= William the Clerk =

Old French poet

William the Clerk (Guillaume le Clerc) (fl. c. 1200 - c. 1240) was an Old French poet known only from the self-attribution at the end of the Arthurian Roman de Fergus, a parody of the romances of Chrétien de Troyes, notably the Conte du Graal.

William may have been a Scoto-Norman, but the two manuscripts that preserve the Roman are from northeastern France, perhaps suggesting their provenance there. It was once suggested to have been commissioned by Alan of Galloway for his wedding in 1209, since Alan was the descendant of Fergus, who ruled Galloway as king in the mid-twelfth century. Beate Schmolke-Hasselmann rejected this view and proposed that the Roman was commissioned by Dervorguilla, heiress of Galloway, and her husband, John I de Baliol, to promote the claim of their son, Hugh, to the Scottish throne, a claim derived from their ancestor Fergus Mor mac Eirc. This dates the work later than their marriage, which took place around 1223, and prior to John's death in 1268, most likely between 1237 and 1241.

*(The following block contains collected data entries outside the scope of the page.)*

/-! ## Verification -/

/-- R115, R116, R113, R127: SET_PATCHES, with or without a white patch index: the list and the index stored, the
record UNVERIFIED with cleared streaks, window and whites, MATCH_CHANGED if it was anything else, the open strip on it
abandoned, the slot's condition lost. A triple out of range or a white index not below the count refuses it. A count
above 32 is BAD_VALUE alone, whatever bytes follow (log 18, DEDUCED); at a count up to 32 a body of another length is
BAD_LENGTH, and so is one without a count (R178, R188). -/
def Obligations.SetPatchesReplacesThePatchSet : Prop :=
  (∀ (s : State) (c : ClientId) (body : List Byte), s.Takes → body.length ≤ 200 →
    (body.length < 2 →
      exec (.setPatches (clientByte c) body) s = .next (s.refuses c 0x60 body.length 1 [.badLength])) ∧
    (∀ n, body[1]? = some n →
      (32 < n.toNat →
        exec (.setPatches (clientByte c) body) s = .next (s.refuses c 0x60 body.length 1 [.badValue])) ∧
      (n.toNat ≤ 32 → body.length ≠ 2 + 6 * n.toNat → body.length ≠ 3 + 6 * n.toNat →
        exec (.setPatches (clientByte c) body) s = .next (s.refuses c 0x60 body.length 1 [.badLength])))) ∧
  ∀ (s : State) (c : ClientId) (h : Handle) (r : Record) (n : Byte) (triples : List Byte) (white : Option Byte),
    s.Takes → s.Live h r → triples.length = 6 * n.toNat → triples.length ≤ 192 →
    let body := byteOf h.val :: n :: triples ++ white.toList
    let list := triplesOf (patchForm r.kind) triples
    let sound := (∀ t ∈ list, patchInRange r.kind t = true) ∧ ∀ w, white = some w → w.toNat < n.toNat
    (¬ sound → exec (.setPatches (clientByte c) body) s = .next (s.refuses c 0x60 body.length 1 [.badValue])) ∧
    (sound → r.data = .display → white.isSome →
      exec (.setPatches (clientByte c) body) s = .next (s.refuses c 0x60 body.length 2 [.wrongKind])) ∧
    (sound → (r.data = .display → white = none) → MayChange s c r →
      exec (.setPatches (clientByte c) body) s = .next { s.answers 0x60 body.length .done [n, 0x00] with
        records := s.records.set h ⟨.live
          { r with
            data := match r.data with
              | .paper f => .paper { f with
                  whitePatch := white.map (·.toNat), whiteCandidate := none, measuredWhite := none }
              | .display => .display
            patches := list, state := .unverified
            passStreak := 0, failStreak := 0, windowStrips := 0, windowFailing := 0 },
          s.records[h].pending ||| (if r.state = .unverified then 0 else 0x01), s.records[h].enabled⟩
        channels := s.channelsChanged h
        slots := s.slotsAfter h false })

/-- R117: SET_NOMINAL_WHITE stores the triple or its absence and makes the white candidate and the measured white
absent; every other field of the record, every strip and every indication is kept. -/
def Obligations.SetNominalWhiteClearsTheWhites : Prop :=
  ∀ (s : State) (c : ClientId) (h : Handle) (r : Record) (six : Option (Byte × Byte × Byte × Byte × Byte × Byte)),
    s.Takes → s.Live h r →
    let body := byteOf h.val :: (match six with
      | none => [] | some (l1, l0, a1, a0, b1, b0) => [l1, l0, a1, a0, b1, b0])
    let white : Option Triple := six.map fun (l1, l0, a1, a0, b1, b0) => labOf l1 l0 a1 a0 b1 b0
    ((∃ t, white = some t ∧ labInRange t = false) →
      exec (.setNominalWhite (clientByte c) body) s = .next (s.refuses c 0x61 body.length 1 [.badValue])) ∧
    ((∀ t, white = some t → labInRange t = true) →
      (r.data = .display →
        exec (.setNominalWhite (clientByte c) body) s = .next (s.refuses c 0x61 body.length 2 [.wrongKind])) ∧
      (∀ f, r.data = .paper f → MayChange s c r →
        exec (.setNominalWhite (clientByte c) body) s = .next { s.answers 0x61 body.length .done [] with
          records := s.store h { r with
            data := .paper { f with nominalWhite := white, whiteCandidate := none, measuredWhite := none } } }))

/-- R118 to R120: SET_MATCH_SETTINGS replaces the settings, each numeric one clamped for a lenient client, and clears
the streaks and the window; the match state, hold, counters, whites and trim are kept. A DISPLAY record carries white
limit 0 and trim follow off. -/
def Obligations.SetMatchSettingsReplacesAll : Prop :=
  ∀ (s : State) (c : ClientId) (h : Handle) (r : Record) (acq loss pl1 pl0 tol exc wl1 wl0 : Byte)
    (auto pin force follow clear : Bool), s.Takes → s.Live h r → MayChange s c r →
    let near (lo hi v : Nat) : Nat := max lo (min hi v)
    let kept : Settings := ⟨near 1 4 acq.toNat, near 2 4 loss.toNat, auto, pin, near 1 5000 (u16 pl1 pl0),
      near 0 8 tol.toNat, near 1 255 exc.toNat, force, clear⟩
    let exact := kept = ⟨acq.toNat, loss.toNat, auto, pin, u16 pl1 pl0, tol.toNat, exc.toNat, force, clear⟩
    let frame := Instr.setMatchSettings (clientByte c) [byteOf h.val, acq, loss, encBool auto, encBool pin, pl1, pl0,
      tol, exc, encBool force, wl1, wl0, encBool follow, encBool clear]
    let cleared (data : KindData) : Record := { r with
      data := data, settings := kept, passStreak := 0, failStreak := 0, windowStrips := 0, windowFailing := 0 }
    (r.data = .display →
      (¬ exact → s.clients[c].strict = true → exec frame s = .next (s.refuses c 0x62 14 1 [.badValue])) ∧
      (exact ∨ s.clients[c].strict = false →
        (u16 wl1 wl0 ≠ 0 ∨ follow = true → exec frame s = .next (s.refuses c 0x62 14 2 [.wrongKind])) ∧
        (u16 wl1 wl0 = 0 → follow = false →
          exec frame s = .next { s.answers 0x62 14 (if exact then .done else .doneAdjusted)
              (encSettings (cleared .display)) with
            records := s.store h (cleared .display) }))) ∧
    (∀ f, r.data = .paper f →
      let limit := near 1 2000 (u16 wl1 wl0)
      let data := KindData.paper { f with whiteLimit := limit, trimFollow := follow }
      (¬ (exact ∧ limit = u16 wl1 wl0) → s.clients[c].strict = true →
        exec frame s = .next (s.refuses c 0x62 14 1 [.badValue])) ∧
      (exact ∧ limit = u16 wl1 wl0 ∨ s.clients[c].strict = false →
        exec frame s = .next { s.answers 0x62 14 (if exact ∧ limit = u16 wl1 wl0 then .done else .doneAdjusted)
            (encSettings (cleared data)) with
          records := s.store h (cleared data) }))

/-- R134: REVERIFY makes the record UNVERIFIED, answers the state before, and clears the streaks and the window; the
slot's condition is lost; the open strip, the whites, the hold and the counters are kept. R135: CLEAR_HOLD answers the
hold and makes it absent. R136: READ_COUNTERS answers the three counters; with clear-on-read on it needs change access
and zeroes them, with it off it needs lookup access. -/
def Obligations.ReverifyClearHoldReadCounters : Prop :=
  ∀ (s : State) (c : ClientId) (h : Handle) (r : Record), s.Takes → s.Live h r →
    (¬ MayChange s c r →
      exec (.reverify (clientByte c) [byteOf h.val]) s = .next (s.refuses c 0x63 1 3 [.notPermitted])) ∧
    (MayChange s c r →
      exec (.reverify (clientByte c) [byteOf h.val]) s =
        .next { s.answers 0x63 1 .done [encMatchState r.state] with
          records := s.records.set h ⟨.live
            { r with
              state := .unverified, passStreak := 0, failStreak := 0, windowStrips := 0, windowFailing := 0 },
            s.records[h].pending ||| (if r.state = .unverified then 0 else 0x01), s.records[h].enabled⟩
          slots := s.slotsAfter h false }) ∧
    (MayChange s c r →
      exec (.clearHold (clientByte c) [byteOf h.val]) s =
        .next { s.answers 0x64 1 .done (match r.hold with
            | none => [0, 0, 0, 0] | some x => 1 :: enc16 x.deviation ++ [byteOf x.patch]) with
          records := s.store h { r with hold := none } }) ∧
    (¬ MayChange s c r →
      exec (.clearHold (clientByte c) [byteOf h.val]) s = .next (s.refuses c 0x64 1 3 [.notPermitted])) ∧
    (r.settings.clearOnRead = true → MayChange s c r →
      exec (.readCounters (clientByte c) [byteOf h.val]) s =
        .next { s.answers 0x65 1 .done (enc16 r.passed ++ enc16 r.failed ++ enc16 r.voided) with
          records := s.store h { r with passed := 0, failed := 0, voided := 0 } }) ∧
    (r.settings.clearOnRead = false → MayLookup s c r →
      exec (.readCounters (clientByte c) [byteOf h.val]) s =
        .next (s.answers 0x65 1 .done (enc16 r.passed ++ enc16 r.failed ++ enc16 r.voided))) ∧
    (r.settings.clearOnRead = true ∧ ¬ MayChange s c r ∨ r.settings.clearOnRead = false ∧ ¬ MayLookup s c r →
      exec (.readCounters (clientByte c) [byteOf h.val]) s = .next (s.refuses c 0x65 1 3 [.notPermitted]))
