theorem keeps_closed {s : State} (c : ChannelId) {ind : Byte} (hi : InClass 0x07 ind) :
    Keeps s (s.setChannel c (s.channels[c].closed ind)) := keeps_setChannel (fun h => h.or hi) id

theorem keeps_handOver (c : ChannelId) (st : Strip) (s : State) : Keeps s (handOver c st s) := by
  unfold handOver
  split
  · have hclosed : Keeps s (s.setChannel c (s.channels[c].closed indStripVoid)) := keeps_closed c rfl
    split
    · exact hclosed
    · next h r ha => exact hclosed.trans (keeps_putRecord (attachedRecord_live ha) rfl rfl rfl)
  · have hclosed : Keeps s (s.setChannel c (s.channels[c].closed indStripEvaluated)) := keeps_closed c rfl
    split
    · exact hclosed
    · next h r ha =>
      exact hclosed.trans
        (keeps_settleRecord (attachedRecord_live ha) (evaluation_key ..).1 (evaluation_key ..).2 (evaluation_mask ..))

theorem keeps_closeStrip (c : ChannelId) (s : State) : Keeps s (closeStrip c s) := by
  unfold closeStrip
  split
  · exact keeps_setChannel (abandon_inClass _ _) id
  · split
    · exact keeps_setChannel (abandon_inClass _ _) id
    · exact keeps_handOver ..

theorem keeps_takeStripOpen (c : ChannelId) (count : Byte) (s : State) : Keeps s (takeStripOpen c count s) :=
  (keeps_hunt s).trans (keeps_openStrip ..)

theorem keeps_takeStripClose (c : ChannelId) (s : State) : Keeps s (takeStripClose c s) :=
  (keeps_hunt s).trans (keeps_closeStrip ..)

theorem keeps_takeMessage (message : List Byte) (s : State) : Keeps s (takeMessage message s) := by
  unfold takeMessage
  split
  · split
    · exact keeps_hunt s
    · exact keeps_takeStripClose ..
  · split
    · exact keeps_hunt s
    · exact keeps_takeStripOpen ..
  · split
    · exact keeps_hunt s
    · exact keeps_takeReading ..
  · exact keeps_hunt s

theorem keeps_collect (message : List Byte) (s : State) : Keeps s (collect message s) := by
  unfold collect
  split
  · split
    · exact keeps_discardMessage ..
    · exact keeps_receiver ..
  · split
    · exact keeps_discardMessage ..
    · split_ifs
      · exact keeps_receiver ..
      · exact keeps_takeMessage ..
      · exact keeps_discardMessage ..
  · exact keeps_receiver ..

theorem keeps_receiveByte (b : Byte) (s : State) : Keeps s (receiveByte b s) := by
  unfold receiveByte
  split
  · split
    · exact keeps_receiver ..
    · exact Keeps.refl s
  · exact keeps_collect ..

theorem keeps_gapExpiry (s : State) : Keeps s (gapExpiry s) := by
  refine keeps_event ?_
  split
  · exact Keeps.refl s
  · exact keeps_discardMessage ..

theorem keeps_inactivityExpiry (c : ChannelId) (s : State) : Keeps s (inactivityExpiry c s) :=
  keeps_event (keeps_abandonStrip ..)

/-- A machine in step that moves to a state in step, its output noted. -/
theorem keeps_moveLine {s : State} {n : SlotId} {line : LineState}
    (hl : lineAgrees s.slots[n].override s.slots[n].line (s.lineCondition n) = true →
      lineAgrees s.slots[n].override line (s.lineCondition n) = true) :
    Keeps s (s.setSlot n (s.slots[n].noteOutput { s.slots[n] with line := line })) := by
  obtain ⟨hpaper, hoverride, hline, henabled⟩ := noteOutput_keeps s.slots[n] { s.slots[n] with line := line }
  refine keeps_setSlot (fun h => noteOutput_inClass _ _ h) (by rw [henabled]; exact id) hpaper ?_
  rw [hoverride, hline]
  exact hl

D. D. R. Owen, adjudging the author to be intimately familiar with major figures and events of the reign of William the Lion in Scotland, posited as "a strong possibility" that William the Clerk is William Malveisin, a Frenchman who arrived in Scotland in the 1180s and served as a royal clerk. In this scenario, the Roman was composed after 1200.

Finally, William may be the William de Bois (de Bosco, de Bosch) who was a clerk of the royal chapel in 1193 and chancellor from 1210 to 1226.